### Stored items

/-- The DMA channels and engines. `levels` holds bytes waiting in the paced buffers: key 16 × stack + source. `arb` is the
round-robin place of each engine path (12, R293). -/
structure Dma where
  chans : Tab DmaCh
  regs : Tab DmaRegs
  copies : List CopyOp
  levels : Tab Int
  arb : Tab Nat
  deriving DecidableEq, Repr

/-! ### Porters (02) -/

/-- A porter. -/
structure Porter where
  weights : List Nat
  nextWeights : List Nat
  left : List Nat
  lastClass : Nat
  lastLod : Tab Nat
  lastGalley : Tab Nat
  lateDiscard : Nat
  /-- Blocks that a launch's timeout stopped and whose end may still be reported (03, R83). -/
  lateBlocks : List Nat
  checkFails : Nat
  deriving DecidableEq, Repr

/-! ### Regulation and turns (13, 14) -/

/-- A flow at a resource (14, R336). -/
structure Flow where
  granted : Nat
  /-- Bytes granted in the last completed window. -/
  last : Nat
  demotion : Nat
  missedWindows : Nat
  metWindows : Nat
  deriving DecidableEq, Repr

/-- A request waiting at a regulated resource (14, R338). -/
structure QReq where
  id : Nat
  res : Nat
  lod : Nat
  cls : Nat
  /-- Router input it came by (14, R338). -/
  input : Nat
  since : Nat
  aged : Bool
  line : Nat
  urgency : Nat
  deriving DecidableEq, Repr

/-- The regulator. Flow keys: (resource × 257 + lodging) × 8 + class, lodging 256 for device-owned traffic. -/
structure Qos where
  cap : Tab Nat
  base : Tab Nat
  nextCap : Tab Nat
  nextBase : Tab Nat
  legacy : Nat
  nextLegacy : Nat
  ageRaises : Nat
  bw : Tab Nat
  flows : Tab Flow
  queue : List QReq
  nextReq : Nat
  lastClass : Tab Nat
  /-- Input granted last, by resource and class (14, R338). -/
  lastInput : Tab Nat
  windowStart : Nat
  deriving DecidableEq, Repr

/-- A pool cluster's turn (13, R328). -/
structure Turn where
  lod : Option Nat
  since : Nat
  quantum : Nat
  /-- Smooth weighted round-robin credit by lodging. -/
  credit : Tab Int
  /-- Times from which the lodging's units start and its restored blocks issue (R328). -/
  switchUntil : Option Nat
  restoreUntil : Option Nat
  deriving DecidableEq, Repr

/-! ### Power (15) -/

/-- `PWR_DOMAIN.STATE`. -/
inductive DState where
  | off | ramp | on | failed
  deriving DecidableEq, Repr

/-- A power domain. -/
structure Domain where
  state : DState
  fails : Nat
  cracked : Bool
  localSense : Bool
  phasesOk : Nat
  rampStart : Nat
  /-- Time of the last work, for the idle gate. -/
  busyAt : Nat
  retryAt : Option Nat
  /-- Capped at 75 % of rated current (R351, R358). -/
  capped : Bool
  deriving DecidableEq, Repr

/-- Power delivery. -/
structure Pwr where
  limit : Nat
  brakeAsserted : Bool
  brakeEvent : Bool
  brakeWatts : Nat
  frac : Nat
  memCap : Nat
  source : Nat
  samples : List Nat
  idleGateUs : Nat
  limitEvents : Nat
  domains : Tab Domain
  /-- Domains that wait for a wake (R354). -/
  wakeQueue : List Nat
  /-- Wakes and raises of the last 10 µs: time, step in amperes. -/
  wakes : List (Nat × Nat)
  deriving DecidableEq, Repr

/-! ### Thermal (16) -/

/-- Thermal sensing. Sensor numbers: compute 16s + i, Stonos 64 + 16s + r, footing 128 + 8s + f. -/
structure Thm where
  broken : List Nat
  reported : List Nat
  /-- By sensor: what each element and the sensor read in the last round. -/
  lastElem : Tab (Option Int × Option Int × Option Int)
  estCount : Tab Nat
  est : Tab Int
  dieTemp : Tab Int
  /-- Value of each location in the last round: clusters, regions, footing sensors, HBM4 stacks. -/
  locTemp : Tab Int
  dieSubst : List Nat
  dieThrottle : List Nat
  dieAtMax : List Nat
  therm : Bool
  tripped : Bool
  refresh2x : List Nat
  limit : Nat
  start : Nat
  stop : Nat
  nextStart : Nat
  nextStop : Nat
  busyW : Nat
  nextBusyW : Nat
  hotCount : Tab Nat
  coolCount : Tab Nat
  reliefWanted : List Nat
  endWanted : List Nat
  stacked : List Nat
  coolRounds : Nat
  /-- Consecutive rounds at or above the maximum, by location (R373). -/
  maxRounds : Tab Nat
  tripDue : Bool
  rounds : Nat
  /-- Dies inside the write window in the last completed round are not listed here. -/
  outside : List Nat
  removedClusters : List Nat
  deriving DecidableEq, Repr

/-! ### Spares and rescue (17) -/

/-- The kinds of takeover, in the order of their service after safety domains (17, R380). -/
inductive TakeKind where
  | phase | bank | row | core | via | hbmLane
  deriving DecidableEq, Repr

/-- A takeover that waits or runs: `place` names the column, channel or domain, `bank` and `row` inside it. -/
structure Takeover where
  kind : TakeKind
  stack : Nat
  place : Nat
  bank : Nat
  row : Nat
  asked : Nat
  started : Option Nat
  deriving DecidableEq, Repr

/-- Reliability. -/
structure Rel where
  mode : Nat
  cause : Nat
  stackLost : Nat
  stackUnreached : Nat
  takeovers : Nat
  queue : List Takeover
  spareSpent : List Nat
  /-- Cores switched off or lost, by physical number. -/
  coresOff : List Nat
  spentSensors : Nat
  rescueDue : Option Nat
  /-- Clusters that take no work (17, R386). -/
  lostClusters : List Nat
  /-- The valid pages as rescue entry saved them to GiB 511 of HBM4 (17, R389 step 4). -/
  bitmapCopy : List Nat
  deriving DecidableEq, Repr

/-! ### Innkeeper (18), ledgers, trace and counters (19) -/

/-- A firmware slot of the flash (18, R404). -/
structure Slot where
  image : List Byte
  commit : Option Nat
  deriving DecidableEq, Repr

/-- The Innkeeper, the supervisor and the Quoin security block. -/
structure Ink where
  activeStack2 : Bool
  standbyReady : Bool
  supervisorHold : Bool
  supervisorEvents : Nat
  shedLevel : Nat
  bootSlot : Nat
  fusedSvn : Nat
  bootSvn : Nat
  slots : List Slot
  repairLog : List (Nat × Nat)
  repairWaiting : List (Nat × Nat)
  firmwareRuns : Bool
  /-- Rounds that have completed, and the time of the oldest round not completed. -/
  roundDue : Nat
  onTime : Nat
  failoverAt : Option Nat
  checkpointAt : Nat
  pairsLeft : Nat
  snapshot : List Byte
  snapshotAt : Nat
  /-- Operations that the standby pair carries to their end, by mailbox: each has already been ended there (R460). -/
  carried : List (Nat × AdminOp)
  nextKey : Nat
  draws : Nat
  /-- Replies over MCTP that wait for the end of a failover: transport, reply (R406). -/
  replies : List (Nat × List Nat)
  /-- Firmware images that came over PLDM during a failover. -/
  pldmWaiting : List (Nat × List Byte × Bool)
  /-- Sensor values of the last telemetry interval (R400, R406): temperatures by location, and package input power in mW. -/
  pldmTemps : Tab Int
  pldmPower : Nat
  deriving DecidableEq, Repr

/-- Debug unlock (18, R408). -/
structure Unlock where
  level : Nat
  granted : Nat
  locked : Bool
  fails : Nat
  result : Nat
  nonce : List Byte
  response : List Byte
  deriving DecidableEq, Repr

/-- A ledger (19, R411, R413): newest entry first. -/
structure Ledger where
  entries : List Nat
  h : Nat
  base : Nat
  deriving DecidableEq, Repr

/-- A programmable counter's configuration (19, R424). -/
structure PmcCfg where
  en : Bool
  lodgingEn : Bool
  layerEn : Bool
  operEn : Bool
  lodging : Nat
  event : Nat
  layer : Nat
  oper : Nat
  deriving DecidableEq, Repr

/-- Ledgers, counters and their registers. -/
structure Dbg where
  ledgers : Tab Ledger
  copyCount : Nat
  copyBase : Nat
  copyData : List Nat
  pmcPeriod : Nat
  pmcCfg : Tab PmcCfg
  pmcValue : Tab Nat
  /-- Time of each counter's last sample. -/
  pmcSampled : Tab Nat
  fixed : Tab Nat
  deriving DecidableEq, Repr

/-! ### Board (20) -/

/-- A service lamp. -/
structure Lamp where
  override : Bool
  diagEn : Bool
  onUs : Nat
  /-- On-time of the period in progress. -/
  current : Nat
  failing : Nat
  isOpen : Bool
  openEvent : Bool
  short : Bool
  deriving DecidableEq, Repr

/-- Board, clocks, resets and the PCIe link. -/
structure Brd where
  startStep : Nat
  starting : Bool
  startFail : Bool
  railFault : Bool
  xtalLost : Bool
  faultRail : Nat
  pkgEn : Bool
  hbmEn : Bool
  sysRstLow : Bool
  perst : Bool
  refclk : Bool
  linkRefclk : Bool
  /-- `REFCLK` loss stands for a `PERST_N` assertion (R437). -/
  refclkPerst : Bool
  linkUp : Bool
  linkRate : Nat
  linkWidth : Nat
  ready : Bool
  dead : Bool
  lamps : Tab Lamp
  lastDone : Option Nat
  deriving DecidableEq, Repr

### Exercise goal
Which lines above run from the one containing "lastElem : Tab" down to the one containing "nextBusyW : Nat"? Repeat exactly those, both ends included, and nothing else.

### Answer area
  lastElem : Tab (Option Int × Option Int × Option Int)
  estCount : Tab Nat
  est : Tab Int
  dieTemp : Tab Int
  /-- Value of each location in the last round: clusters, regions, footing sensors, HBM4 stacks. -/
  locTemp : Tab Int
  dieSubst : List Nat
  dieThrottle : List Nat
  dieAtMax : List Nat
  therm : Bool
  tripped : Bool
  refresh2x : List Nat
  limit : Nat
  start : Nat
  stop : Nat
  nextStart : Nat
  nextStop : Nat
  busyW : Nat
  nextBusyW : Nat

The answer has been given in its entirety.